From the material below, return every line that includes "true".

════════

theorem Line.completeCutOff_quiet (ln : Line) : Line.Quiet x d ln (ln.completeCutOff x.line) := by
  unfold Line.completeCutOff
  split
  · split
    · exact (Line.Quiet.one (.completeRoutine ln _ _ _)).step (.completeUrgent _ _ _ _)
    · split
      · exact .one (.completeUrgent ln _ _ _)
      · exact .refl ln
  · split
    · exact .one (.completeUrgent ln _ _ _)
    · exact .refl ln

theorem Line.processTrip_quiet (ln : Line) : Line.Quiet x d ln (ln.processTrip x.line) := by
  unfold Line.processTrip
  exact (((((Line.Quiet.one (.event ln (lineEvent x.line .lineTripped ln.driver.restartsLeft) .clearEntries rfl
    (fun h => nomatch h))).trans
    (Line.completeCutOff_quiet x d _)).trans (Line.completeActive_quiet x d _ _ _)).step
      (.returnCollection _ .lineDown)).step (.setCont _ .tripBudget rfl))

theorem Line.powerUp_quiet (ln : Line) (h : ln.engine.cont ≠ .stopDone) : Line.Quiet x d ln (ln.powerUp x.cfg) :=
  .one (.driver ln _ (by simp [Driver.applySupply]) (.inr (Nat.le_refl _)) rfl (fun e => absurd e h))

theorem Line.powerOn_quiet (ln : Line) (h : ln.engine.cont ≠ .stopDone) : Line.Quiet x d ln (ln.powerOn x) := by
  unfold Line.powerOn
  split <;>
    first
    | exact (Line.powerUp_quiet x d ln h).step (.completeUrgent _ _ _ _)
    | exact .one (.completeUrgent ln _ _ _)

theorem Line.powerOff_quiet (ln : Line) : Line.Quiet x d ln (ln.powerOff x) := by
  unfold Line.powerOff
  split
  · exact .one (.completeUrgent ln _ _ _)
  · exact (Line.powerDown_quiet x d ln).step (.completeUrgent _ _ _ _)

theorem Line.powerCycle_quiet (ln : Line) : Line.Quiet x d ln (ln.powerCycle x) := by
  unfold Line.powerCycle
  split
  · exact .one (.setCont ln _ rfl)
  · exact (Line.powerDown_quiet x d ln).step (.setCont _ _ rfl)

theorem Line.cycleOn_quiet (ln : Line) : Line.Quiet x d ln (ln.cycleOn x) := by
  unfold Line.cycleOn
  exact (((Line.Quiet.one (.setCont ln .boundary rfl)).trans (Line.powerUp_quiet x d _ (by simp))).step
    (.completeUrgent _ _ _ _))

theorem Line.tripBudget_quiet (ln : Line) : Line.Quiet x d ln (ln.tripBudget x) := by
  unfold Line.tripBudget
  have h0 : Line.Quiet x d ln (ln.setCont .boundary) := .one (.setCont ln .boundary rfl)
  dsimp only
  split
  · have h1 := h0.step (.driver (ln.setCont .boundary)
      { ln.driver with
        state := .cooldown, restartsLeft := ln.driver.restartsLeft - 1, cooldown := startMs (100 * x.cfg.cooldown) }
      (by simp) (.inl (Nat.sub_le _ _)) rfl (by simp))
    exact h1.step (.tripDone _)
  · exact h0.step (.event _ (lineEvent x.line .lineFailed 0) .driverFailed rfl (fun _ => rfl))

/-! ## Rounds and collections -/

theorem Line.endRound_quiet (ln : Line) : Line.Quiet x d ln (ln.endRound x.cfg) :=
  (Line.Quiet.one (.rounds ln { ln.rounds with round := none, number := ln.rounds.number + 1 })).step (.roundEnded _)

theorem Line.moveTo_quiet (ln : Line) (r : Round) (i : Nat) : Line.Quiet x d ln (ln.moveTo x.cfg r i) := by
  unfold Line.moveTo
  split
  · exact .one (.rounds ln _)
  · exact Line.endRound_quiet x d ln

theorem Line.advance_quiet (ln : Line) : Line.Quiet x d ln (ln.advance x.cfg) := by
  unfold Line.advance
  split
  · exact .refl ln
  · exact (Line.Quiet.one (.rounds ln { ln.rounds with rejoin := none })).trans (Line.moveTo_quiet x d _ _ _)

theorem Line.sendTurn_unit (ln : Line) (t : Turn) : Line.Unit x d ln (ln.sendTurn t) := by
  unfold Line.sendTurn
  split <;> exact Line.handOver_unit x d ln _ _ _ _ _

theorem Line.takeTurns_unit (ln : Line) (r : Round) : Line.Unit x d ln (ln.takeTurns x.cfg r) := by
  unfold Line.takeTurns
  dsimp only
  split
  · exact (Line.endRound_quiet x d ln).unit
  · exact .after (Line.moveTo_quiet x d ln _ _) (Line.sendTurn_unit x d _ _)

theorem Line.beginRound_quiet (ln : Line) : Line.Quiet x d ln (ln.beginRound x.cfg) := by
  unfold Line.beginRound
  split
  · exact .one (.rounds ln _)
  · exact .one (.rounds ln _)

theorem Line.takeRejoin_unit (ln : Line) (n : Node) : Line.Unit x d ln (ln.takeRejoin x.cfg n) := by
  unfold Line.takeRejoin
  split
  · exact Line.handOver_unit x d ln _ _ _ _ _
  · exact (Line.advance_quiet x d ln).unit

theorem Line.endCollection_quiet (ln : Line) (code : Code) : Line.Quiet x d ln (ln.endCollection x.line code) :=
  (Line.Quiet.one (.returnCollection ln code)).step (.setCont _ .advance rfl)

theorem Line.sendCollect_unit (ln : Line) (k k' : Collection) (hk : ln.engine.collection = some k')
    (hb : k.buffer = k'.buffer) : Line.Unit x d ln (ln.sendCollect k) := by
  unfold Line.sendCollect
  exact .after (.one (.updateCollection ln k' { k with firstSent := true } hk hb)) (Line.handOver_unit x d _ _ _ k.node _ _)

theorem Line.sendCollected_unit (ln : Line) (k : Collection) (hk : ln.engine.collection = some k) :
    Line.Unit x d ln (ln.sendCollected k) := by
  unfold Line.sendCollected
  exact .after (.one (.updateCollection ln k { k with next := .close } hk rfl)) (Line.handOver_unit x d _ _ _ k.node _ _)

theorem Line.dropCollection_quiet (ln : Line) (h : ln.heldBuffers = 0) :
    Line.Quiet x d ln (ln.dropCollection x.cfg) :=
  (Line.Quiet.one (.dropCollection ln h)).trans (Line.advance_quiet x d _)

theorem Line.resumeCollection_unit (ln : Line) (k : Collection) (hk : ln.engine.collection = some k) :
    Line.Unit x d ln (ln.resumeCollection x k) := by
  unfold Line.resumeCollection
  split
  · split
    · exact Line.sendCollect_unit x d ln k k hk rfl
    · exact Line.sendCollected_unit x d ln k hk
  · exact (Line.endCollection_quiet x d ln _).unit

/-! ## Transfers -/

theorem Line.sendStep_unit (ln : Line) (t : Transfer) (r : Request) (h : Line.Quiet x d ln (ln.setTransfer t)) :
    Line.Unit x d ln (ln.sendStep t r) := by
  unfold Line.sendStep stepFrame
  refine .after h ?_
  have hn : ln.entry t.node = (ln.setTransfer t).entry t.node := rfl
  split
  · rw [hn]; exact Line.handOver_unit x d _ _ _ _ _ _
  · split <;> (rw [hn]; exact Line.handOver_unit x d _ _ _ _ _ _)
  · rw [hn]; exact Line.handOver_unit x d _ _ _ _ _ _
  · rw [hn]; exact Line.handOver_unit x d _ _ _ _ _ _
  · rw [hn]; exact Line.handOver_unit x d _ _ _ _ _ _

theorem Line.runClosing_unit (ln : Line) (reason : CloseReason) (status : Code) :
    Line.Unit x d ln (ln.runClosing x.line reason status) := by
  unfold Line.runClosing
  split
  · exact (Line.Quiet.one (.setCont ln .boundary rfl)).unit
  · next t ht =>
    dsimp only
    split
    · have hu : Line.Change x d ln (ln.setTransfer
          { t with next := .closing status, sessionOpen := false, held := none, deadline := none }) :=
        .updateTransfer ln t _ ht rfl rfl rfl rfl
      exact .after (.one hu) (Line.handOver_unit x d _ _ _ t.node _ _)
    · exact (((Line.Quiet.one (.setCont ln .boundary rfl)).step
        (.updateTransfer _ t _ (by simpa using ht) rfl rfl rfl rfl)).trans (Line.completeActive_quiet x d _ _ _)).unit

theorem Line.beginRoutine_unit (ln : Line) (r : Request) (n : Node) (ht : ln.engine.transfer = none)
    (hr : ln.engine.routine.head? = some r) (hn : nodeOf r.node = some n) :
    Line.Unit x d ln (ln.beginRoutine r n) := by
  unfold Line.beginRoutine
  split
  · exact Line.sendStep_unit x d ln _ r (.one (.beginTransfer ln _ r ht hr rfl hn rfl rfl))
  · exact ⟨ln, .refl ln, .access _⟩
  · exact Line.sendStep_unit x d ln _ r (.one (.beginTransfer ln _ r ht hr rfl hn rfl rfl))
  · exact (Line.Quiet.refl ln).unit

theorem Line.resumeRoutine_unit (ln : Line) (t : Transfer) (r : Request) (ht : ln.engine.transfer = some t) :
    Line.Unit x d ln (ln.resumeRoutine t r) := by
  unfold Line.resumeRoutine
  split
  · exact ⟨ln, .refl ln, .access _⟩
  · exact Line.sendStep_unit x d ln _ r (.one (.updateTransfer ln t t ht rfl rfl rfl rfl))

/-! ## Urgent work, selection, cancellation -/

theorem Line.bar_quiet (ln : Line) (n : Node) : Line.Quiet x d ln (ln.bar x.line n) := by
  have h1 : Line.Quiet x d ln (ln.setEntry n (ln.entry n).bar) := .one (.bar ln n)
  have h2 : ∀ m : Line, Line.Quiet x d ln m → Line.Quiet x d ln
      (match m.engine.collection with
        | some { node := k, buffer := some _, .. } =>
          if k = n then ((m.returnCollection x.line .nodeBarred).setCont .advance).completeUrgent x.line .ok 0 0
          else m.completeUrgent x.line .ok 0 0
        | _ => m.completeUrgent x.line .ok 0 0) := by
    intro m hm
    split
    · split
      · exact ((hm.step (.returnCollection m .nodeBarred)).step (.setCont _ .advance rfl)).step (.completeUrgent _ _ _ _)
      · exact hm.step (.completeUrgent _ _ _ _)
    · exact hm.step (.completeUrgent _ _ _ _)
  unfold Line.bar
  dsimp only
  refine h2 _ ?_
  split
  · split
    · exact h1.trans (Line.completeActive_quiet x d _ _ _)
    · exact h1
  · exact h1

theorem Line.unbar_quiet (ln : Line) (n : Node) : Line.Quiet x d ln (ln.unbar x.line n) :=
  (Line.Quiet.one (.unbar ln n)).step (.completeUrgent _ _ _ _)

theorem Line.probe_unit (ln : Line) (n : Node) : Line.Unit x d ln (ln.probe x.line n) := by
  unfold Line.probe
  split
  · exact (Line.Quiet.one (.completeUrgent ln _ _ _)).unit
  · exact Line.handOver_unit x d ln _ _ _ _ _

theorem Line.abortActive_quiet (ln : Line) (r : Request) : Line.Quiet x d ln (ln.abortActive x.line r) :=
  (Line.completeActive_quiet x d ln _ _).step (.completeUrgent _ _ _ _)

theorem Line.abortWaiting_quiet (ln : Line) (r : Request) : Line.Quiet x d ln (ln.abortWaiting x.line r) := by
  unfold Line.abortWaiting
  split
  · exact .one (.completeUrgent ln _ _ _)
  · next q hq => exact (Line.Quiet.one (.removeWaiting ln _ q _ hq)).step (.completeUrgent _ _ _ _)

theorem Line.abort_unit (ln : Line) (r : Request) : Line.Unit x d ln (ln.abort x.line r) := by
  unfold Line.abort
  split
  · next t ht =>
    split
    · unfold Line.abortStop
      split
      · have hu : Line.Change x d ln (ln.setTransfer
            { t with abortFlag := true, sessionOpen := false, deadline := none, held := none }) :=
          .updateTransfer ln t _ ht rfl rfl rfl rfl
        exact .after (.one hu) (Line.handOver_unit x d _ _ _ t.node _ _)
      · exact (Line.abortActive_quiet x d ln r).unit
    · exact (Line.abortWaiting_quiet x d ln r).unit
  · exact (Line.abortWaiting_quiet x d ln r).unit

theorem Line.urgentAct_unit (ln : Line) (r : Request) (h : ln.engine.cont ≠ .stopDone) :
    Line.Unit x d ln (ln.urgentAct x r) := by
  unfold Line.urgentAct
  split
  · exact Line.abort_unit x d ln r
  · split
    · exact (Line.powerOn_quiet x d ln h).unit
    · exact (Line.powerOff_quiet x d ln).unit
    · exact (Line.powerCycle_quiet x d ln).unit
    · exact (Line.Quiet.one (.completeUrgent ln _ _ _)).unit
  · split
    · exact Line.handOver_unit x d ln _ _ _ _ _
    · exact Line.probe_unit x d ln _
    · exact (Line.bar_quiet x d ln _).unit
    · exact (Line.unbar_quiet x d ln _).unit
    · exact (Line.Quiet.one (.completeUrgent ln _ _ _)).unit
    · exact (Line.Quiet.one (.completeUrgent ln _ _ _)).unit
  · exact (Line.Quiet.one (.completeUrgent ln _ _ _)).unit

theorem Line.urgentUnit_unit (ln : Line) (r : Request) (h : ln.engine.cont ≠ .stopDone) :
    Line.Unit x d ln (ln.urgentUnit x r) := by
  unfold Line.urgentUnit
  split
  · split
    · exact (Line.Quiet.one (.completeUrgent ln _ _ _)).unit
    · split
      · exact (Line.Quiet.one (.completeUrgent ln _ _ _)).unit
      · exact Line.handOver_unit x d ln _ _ _ _ _
  · split
    · exact (Line.Quiet.one (.completeUrgent ln _ _ _)).unit
    · exact Line.urgentAct_unit x d ln r h

theorem Line.routineUnit_unit (ln : Line) (r : Request) (hr : ln.engine.routine.head? = some r) :
    Line.Unit x d ln (ln.routineUnit x r) := by
  unfold Line.routineUnit
  split
  · next t ht =>
    split
    · exact (Line.completeActive_quiet x d ln _ _).unit
    · exact Line.resumeRoutine_unit x d ln t r ht
  · next ht =>
    split
    · exact (Line.Quiet.one (.completeRoutine ln _ _ _)).unit
    · split
      · next n hn => exact Line.beginRoutine_unit x d ln r n ht hr hn
      · exact (Line.Quiet.one (.completeRoutine ln _ _ _)).unit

════════

- Answer space
  exact .after (.one (.updateCollection ln k' { k with firstSent := true } hk hb)) (Line.handOver_unit x d _ _ _ k.node _ _)
            { t with abortFlag := true, sessionOpen := false, deadline := none, held := none }) :=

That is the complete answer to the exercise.